Ознакомительная версия.
— Ведь это как подземные толчки, — спокойно продолжает Вернике, так упорно добивавшийся победы над болезнью, — как землетрясение в океане. Исчезают острова, даже целые материки, и возникают другие.
— А что, если произойдет вторичное землетрясение в океане? Все вернется на прежние места?
— Может случиться и так. Но это бывает, почти как правило, в других случаях, когда болезнь сопровождается усиливающимся идиотизмом. Вы же видели у нас и таких больных. Разве вы желали бы фрейлейн Терговен такой судьбы?
— Желаю ей самого лучшего, — отвечаю я.
— Ну вот!
Вернике наливает в стаканы остаток вина. А я думаю о безнадежно больных, которые стоят и лежат по углам своих комнат, у них слюна течет изо рта, и они ходят под себя.

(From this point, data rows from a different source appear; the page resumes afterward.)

@[simp] theorem Hub.levellingTakesKneel_frame (old new : KneelState) (h : Hub) :
    (h.levellingTakesKneel old new).clock = h.clock ∧ (h.levellingTakesKneel old new).pins = h.pins ∧
    (h.levellingTakesKneel old new).sensing = h.sensing ∧ (h.levellingTakesKneel old new).path = h.path ∧
    (h.levellingTakesKneel old new).steering = h.steering ∧ (h.levellingTakesKneel old new).joints = h.joints ∧
    (h.levellingTakesKneel old new).kneel = h.kneel ∧ (h.levellingTakesKneel old new).doors = h.doors ∧
    (h.levellingTakesKneel old new).ports = h.ports ∧ (h.levellingTakesKneel old new).access = h.access ∧
    (h.levellingTakesKneel old new).events = h.events ∧ (h.levellingTakesKneel old new).store = h.store ∧
    (h.levellingTakesKneel old new).freeCount = h.freeCount := by
  unfold Hub.levellingTakesKneel
  (repeat' split) <;> simp [foldl_keeps Hub.clock, foldl_keeps Hub.pins, foldl_keeps Hub.sensing, foldl_keeps Hub.path, foldl_keeps
      Hub.steering, foldl_keeps Hub.joints, foldl_keeps Hub.kneel, foldl_keeps Hub.doors, foldl_keeps
      Hub.ports, foldl_keeps Hub.access, foldl_keeps Hub.events, foldl_keeps Hub.store, foldl_keeps
      Hub.freeCount, apply_ite Hub.clock, apply_ite Hub.pins, apply_ite Hub.sensing, apply_ite Hub.path,
      apply_ite Hub.steering, apply_ite Hub.joints, apply_ite Hub.kneel, apply_ite Hub.doors, apply_ite
      Hub.ports, apply_ite Hub.access, apply_ite Hub.events, apply_ite Hub.store, apply_ite Hub.freeCount]

@[simp] theorem Hub.brakeTakesKneel_frame (old new : KneelState) (h : Hub) :
    (h.brakeTakesKneel old new).clock = h.clock ∧ (h.brakeTakesKneel old new).pins = h.pins ∧ (h.brakeTakesKneel old
    new).sensing = h.sensing ∧ (h.brakeTakesKneel old new).path = h.path ∧ (h.brakeTakesKneel old new).steering =
    h.steering ∧ (h.brakeTakesKneel old new).joints = h.joints ∧ (h.brakeTakesKneel old new).level = h.level ∧
    (h.brakeTakesKneel old new).kneel = h.kneel ∧ (h.brakeTakesKneel old new).doors = h.doors ∧ (h.brakeTakesKneel
    old new).link = h.link ∧ (h.brakeTakesKneel old new).ports = h.ports ∧ (h.brakeTakesKneel old new).access =
    h.access ∧ (h.brakeTakesKneel old new).events = h.events ∧ (h.brakeTakesKneel old new).store = h.store ∧
    (h.brakeTakesKneel old new).freeCount = h.freeCount := by
  unfold Hub.brakeTakesKneel
  (repeat' split) <;> simp

@[simp] theorem Hub.setKneel_frame (new : KneelState) (h : Hub) :
    (h.setKneel new).clock = h.clock ∧ (h.setKneel new).pins = h.pins ∧ (h.setKneel new).sensing = h.sensing ∧
    (h.setKneel new).path = h.path ∧ (h.setKneel new).steering = h.steering ∧ (h.setKneel new).joints = h.joints ∧
    (h.setKneel new).ports = h.ports ∧ (h.setKneel new).access = h.access ∧ (h.setKneel new).store = h.store ∧
    (h.setKneel new).freeCount = h.freeCount := by
  simp [Hub.setKneel]
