-- ==== Sys2Proof/Laws/Loading.lean ====
section
/-! SUPPORT. The load of a sector, item by item (R169). -/

namespace Sys2Proof.Machine

/-- The item loaded for a home slot (R169). -/
theorem loadItems_get (sec : Sector) (specs : List ItemSpec) (n i : Nat) :
    (loadItems sec n specs)[i]? = (specs[i]?).map fun spec => loadItem spec (slotContent sec.slots (n + i)) := by
  induction specs generalizing n i with
  | nil => simp [loadItems]
  | cons sp rest ih =>
    cases i with
    | zero => simp [loadItems]
    | succ i => simp [loadItems, ih, show n + 1 + i = n + (i + 1) by omega]

/-- Every built-in default lies in its item's range. -/
theorem itemSpecs_default_in_range : ∀ (k : SectorId) (i : Nat) (spec : ItemSpec),
    (itemSpecs k)[i]? = some spec → spec.lo ≤ spec.default ∧ spec.default ≤ spec.hi := by
  intro k
  have h : (itemSpecs k).all (fun spec => decide (spec.lo ≤ spec.default ∧ spec.default ≤ spec.hi)) = true := by
    cases k <;> decide
  intro i spec hs
  have := List.all_eq_true.mp h spec (List.mem_of_getElem? hs)
  simpa using this

/-- What a loaded item can be: in its range, the default for an EMPTY slot, the stored value where it is STORED (R169). -/
theorem loadItem_cases (spec : ItemSpec) (c : Option SlotContent) (h : spec.lo ≤ spec.default ∧ spec.default ≤ spec.hi) :
    spec.lo ≤ (loadItem spec c).value ∧ (loadItem spec c).value ≤ spec.hi ∧
    (c = none → (loadItem spec c).value = spec.default) ∧
    ∀ v, c = some (.written v) → (loadItem spec c).source = .stored → (loadItem spec c).value = spec.read v := by
  unfold loadItem
  split
  · next v =>
    dsimp only
    split
    · next h => exact ⟨h.1, h.2, by simp, by simp⟩
    · next h2 =>
      refine ⟨?_, ?_, by simp, by simp⟩ <;> simp [clampTo] <;> split <;> omega
  · next h2 =>
    refine ⟨h.1, h.2, by simp [ItemSpec.builtIn], ?_⟩
    intro v hv; exact absurd hv (h2 v)

end Sys2Proof.Machine
end

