theorem Hub.enterStandstill_follows (h : Hub) : h.Follows h.enterStandstill := by
  refine .of_judging fun k => ?_
  unfold Hub.enterStandstill
  extract_lets changed granted
  have hgranted : granted.judgeAutoHalt.brake.axles = h.brake.axles := by
    have hsame : ∀ g : Hub, g.judgeAutoHalt.brake.axles = g.brake.axles := fun g => by
      unfold Hub.judgeAutoHalt Hub.requestApply
      (repeat' split) <;> simp
    rw [hsame]
    simp only [granted]
    split <;> simp [changed]
  have hactive : granted.judgeAutoHalt.judgeActivities.axleActive k = granted.judgeAutoHalt.axleActive k :=
    Hub.axleActive_congr (by simp [Hub.standing]) (fun c => by simp [Hub.circuit]) k
  rw [Hub.judgeActivities_activity, hactive, Hub.axleBrake, hgranted]
  rfl


/-! ## The kneel freeze along a step (R77) -/

/-- Between two moments of a step RIDE stays or the other states do, and so does the kneel freeze. -/
structure Hub.FreezeKept (h g : Hub) : Prop where
  ride   : g.kneel.state = .ride ↔ h.kneel.state = .ride
  freeze : g.brake.kneelFreeze = h.brake.kneelFreeze

/-- Over a step the kneel freeze follows the kneel state (R77). -/
structure Hub.FreezeFollows (h g : Hub) : Prop where
  leaves : h.kneel.state = .ride → g.kneel.state ≠ .ride → g.brake.kneelFreeze = .on
  enters : h.kneel.state ≠ .ride → g.kneel.state = .ride → g.brake.kneelFreeze = .after 2000
  stays  : (h.kneel.state = .ride ↔ g.kneel.state = .ride) → g.brake.kneelFreeze = h.brake.kneelFreeze

theorem Hub.FreezeKept.refl (h : Hub) : h.FreezeKept h := ⟨.rfl, rfl⟩

theorem Hub.FreezeKept.trans {h g f : Hub} (hg : h.FreezeKept g) (gf : g.FreezeKept f) : h.FreezeKept f :=
  ⟨gf.ride.trans hg.ride, gf.freeze.trans hg.freeze⟩

theorem Hub.FreezeKept.follows {h g : Hub} (hg : h.FreezeKept g) : h.FreezeFollows g :=
  ⟨fun ha hn => absurd (hg.ride.mpr ha) hn, fun hn ha => absurd (hg.ride.mp ha) hn, fun _ => hg.freeze⟩

theorem Hub.FreezeFollows.trans_kept {h g f : Hub} (hg : h.FreezeFollows g) (gf : g.FreezeKept f) : h.FreezeFollows f :=
  ⟨fun ha hn => gf.freeze.trans (hg.leaves ha fun hy => hn (gf.ride.mpr hy)),
    fun hn ha => gf.freeze.trans (hg.enters hn (gf.ride.mp ha)), fun hi => gf.freeze.trans (hg.stays (hi.trans gf.ride))⟩

theorem Hub.FreezeKept.trans_follows {h g f : Hub} (hg : h.FreezeKept g) (gf : g.FreezeFollows f) : h.FreezeFollows f :=
  ⟨fun ha hn => gf.leaves (hg.ride.mpr ha) hn, fun hn ha => gf.enters (fun hy => hn (hg.ride.mp hy)) ha,
    fun hi => (gf.stays (hg.ride.trans hi)).trans hg.freeze⟩

theorem Hub.FreezeKept.of_units {h g : Hub} (hk : g.kneel.state = h.kneel.state) (hb : g.brake.kneelFreeze = h.brake.kneelFreeze) :
    h.FreezeKept g := ⟨by rw [hk], hb⟩

theorem Hub.FreezeKept.of_turns {h g : Hub} (ht : h.Turns g) (hb : g.brake.kneelFreeze = h.brake.kneelFreeze) : h.FreezeKept g := by
  refine ⟨?_, hb⟩
  obtain hsame | ⟨hlow, hr⟩ := ht.kneelMoves
  · rw [hsame]
  · rw [hr]
    obtain hl | hl := hlow <;> simp [hl]
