-- ==== Sys2Proof/Machine/State.lean ====
section
/-! DEFINITION. The machine's state (spec/10_state.md R20), the reasons a step can stop, and the state after reset
(R40). The program store and the host's inputs of a step are not state in the spec (R21, R39); the host's interface
gives a step nothing but a state, so they stand in State as plain data: notes/assumptions/5.md. -/

namespace Sys2Proof.Machine

/-- One unit of the ALU bank (R24). -/
structure Alu where
  /-- `alu[k].A` -/
  a : Word
  /-- `alu[k].B` -/
  b : Word
  /-- `alu[k].ACC` -/
  acc : Word
deriving DecidableEq, Repr

/-- Data memory (R22) as (word address, word) pairs: the addresses strictly rising and below 32, and no pair equal to
what an unlisted address reads as (`Memory.wf`). The spec's smallest unit is the 16-bit word and it has no bytes
(R62, R64): notes/assumptions/4.md. -/
abbrev Memory := List (Nat × Word)

/-- What `pc.address` and `pc.pendingJump` hold (R26, R29). -/
inductive ProgAddr where
  /-- The 6-bit register: one of the 64 instruction slots. -/
  | slot (a : ProgIndex)
  /-- A branch operand of 64 or more kept whole, which exists only where `BRANCH_TARGET_MODE` is `overrun` (R134). -/
  | beyond (t : Word)
deriving DecidableEq, Repr

/-- The run status (R38). -/
inductive Status where
  /-- Code 0: the next step may be taken. -/
  | running
  /-- Code 1: an `HLT` was executed. -/
  | haltedHlt
  /-- Code 2: the program address was at or beyond the program length before fetch. -/
  | haltedOverrun
  /-- Code 3: a caller-contract violation. A step reports it as the outcome `fault` and gives no state (R254). -/
  | fault
  /-- Code 4: the host stopped the run between two steps. -/
  | stopped
deriving DecidableEq, Repr

/-- What the host does at one boundary between two steps (R155 steps 8 and 9, R161). -/
structure Handoff where
  /-- The key event offered: a slot index, or nothing (R159). -/
  key : Option SlotIndex
  /-- The stop request (R160). -/
  stop : Bool
deriving DecidableEq, Repr

/-- The machine's state: the rows of the table of R20, then the program store and the parameters (R21, R8), then
the host's inputs (R39). -/
structure State where
  /-- `ram[0..31]` (R22) -/
  ram : Memory
  /-- `ramCursor` (R23) -/
  ramCursor : RamAddr
  /-- `alu[0..3]` (R24) -/
  alus : Vector Alu 4
  /-- `pc.address` (R26) -/
  pcAddress : ProgAddr
  /-- `pc.pendingJump` (R29) -/
  pendingJump : Option ProgAddr
  /-- `inp.slot[0..7]` (R31) -/
  inputSlots : Vector Word 8
  /-- `inp.cursor` (R32) -/
  inputCursor : SlotIndex
  /-- `inp.pending` (R33) -/
  pendingKey : Option SlotIndex
  /-- `status` (R38) -/
  status : Status
  /-- `PROG`, whose length is `L` (R21). Fixed for a run. -/
  prog : List Instr
  /-- The open modes of R8. Fixed for a run. -/
  params : Params
  /-- The model's own field: what the host does at the coming step boundaries, the next one first (R39). Where it
  is empty the host offers nothing and does not stop the run. -/
  handoffs : List Handoff
  /-- The model's own field: the coming random draws, the next one first (R39, R132). Where it is empty the draw is
  the free value `Config.freeDraw`. -/
  draws : List Word
  /-- The model's own field: how many draws were taken, which makes each free draw a fresh one (R132). -/
  drawCount : Nat
deriving DecidableEq, Repr

/-- Why the machine stops with a fault: the contract violations of R253. Safe: the spec calls what follows
undefined, and a step gives no state (R254). -/
inductive Fault where
  /-- `ContractViolation(NoAluSelect)`: raised by `withSel`, for an opcode that uses the selector and whose record
  has none. Safe. -/
  | noAluSelect
  /-- `ContractViolation(NoOperand)`: raised by `withOperand`, for an opcode that uses its operand and whose record
  has none. Safe. -/
  | noOperand
deriving DecidableEq, Repr

/-- Why an instruction is refused. -/
inductive Refusal where
  /-- Raised by `exec` for an instruction that has no meaning yet. No arm does. Safe. -/
  | notModelled (mnemonic : String)
  /-- Raised by the reserved opcode IDs where `RESERVED_OPCODE_MODE` is `refuse` (R243). The number is the one of the row
  of spec/opcode_table.json, whatever numbering the words were decoded in (notes/assumptions/10.md). Safe. -/
  | reservedOpcode (id : OpcodeId)
deriving DecidableEq, Repr

/-- The outcome of an instruction or a step. -/
abbrev Result := Host.Outcome State Fault Refusal

/-- The state after reset (R40, R280), with the parameters at their defaults (R8), an empty program store and no host
input listed: notes/assumptions/1.md, 2.md, 3.md, 5.md, 11.md. -/
def State.reset : State :=
  { ram := []
    ramCursor := 0
    alus := Vector.replicate 4 { a := Config.aluReset, b := Config.aluReset, acc := Config.aluReset }
    pcAddress := .slot 0
    pendingJump := none
    inputSlots := Vector.replicate 8 Config.inputPreset
    inputCursor := 0
    pendingKey := none
    status := .running
    prog := []
    params := Config.defaultParams
    handoffs := []
    draws := []
    drawCount := 0 }

end Sys2Proof.Machine
end

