-- ==== Sys2Proof/Machine/Random.lean ====
section
/-! DEFINITION. The randomness instruction (spec/45_random.md R220, R221). -/

namespace Sys2Proof.Machine

/-- `RNR` (R220): a fresh draw, masked, to the current RAM cell. The operand is resolved before any draw. -/
def execRnr (v : Option Word) (_k : Option Sel) (s : State) : Result :=
  withOperand v (fun v => complete (writeAtCurrent (bitwiseAnd (nextDraw s) (maskOf v)) (dropDraw s)))

end Sys2Proof.Machine
end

— Конечно, я желаю ей, чтобы она никогда больше не болела, — говорю я.
— Трудно допустить, чтобы болезнь вернулась. Это тот случай, когда для излечения необходимо было устранить причины заболевания. Все шло очень удачно. И мать и дочь испытывают теперь то чувство, которое иной раз возникает при сходной ситуации, после смерти соответствующего лица: в каком-то смысле обе чувствуют себя обманутыми, обе как бы осиротели и поэтому стали друг другу ближе, чем до того.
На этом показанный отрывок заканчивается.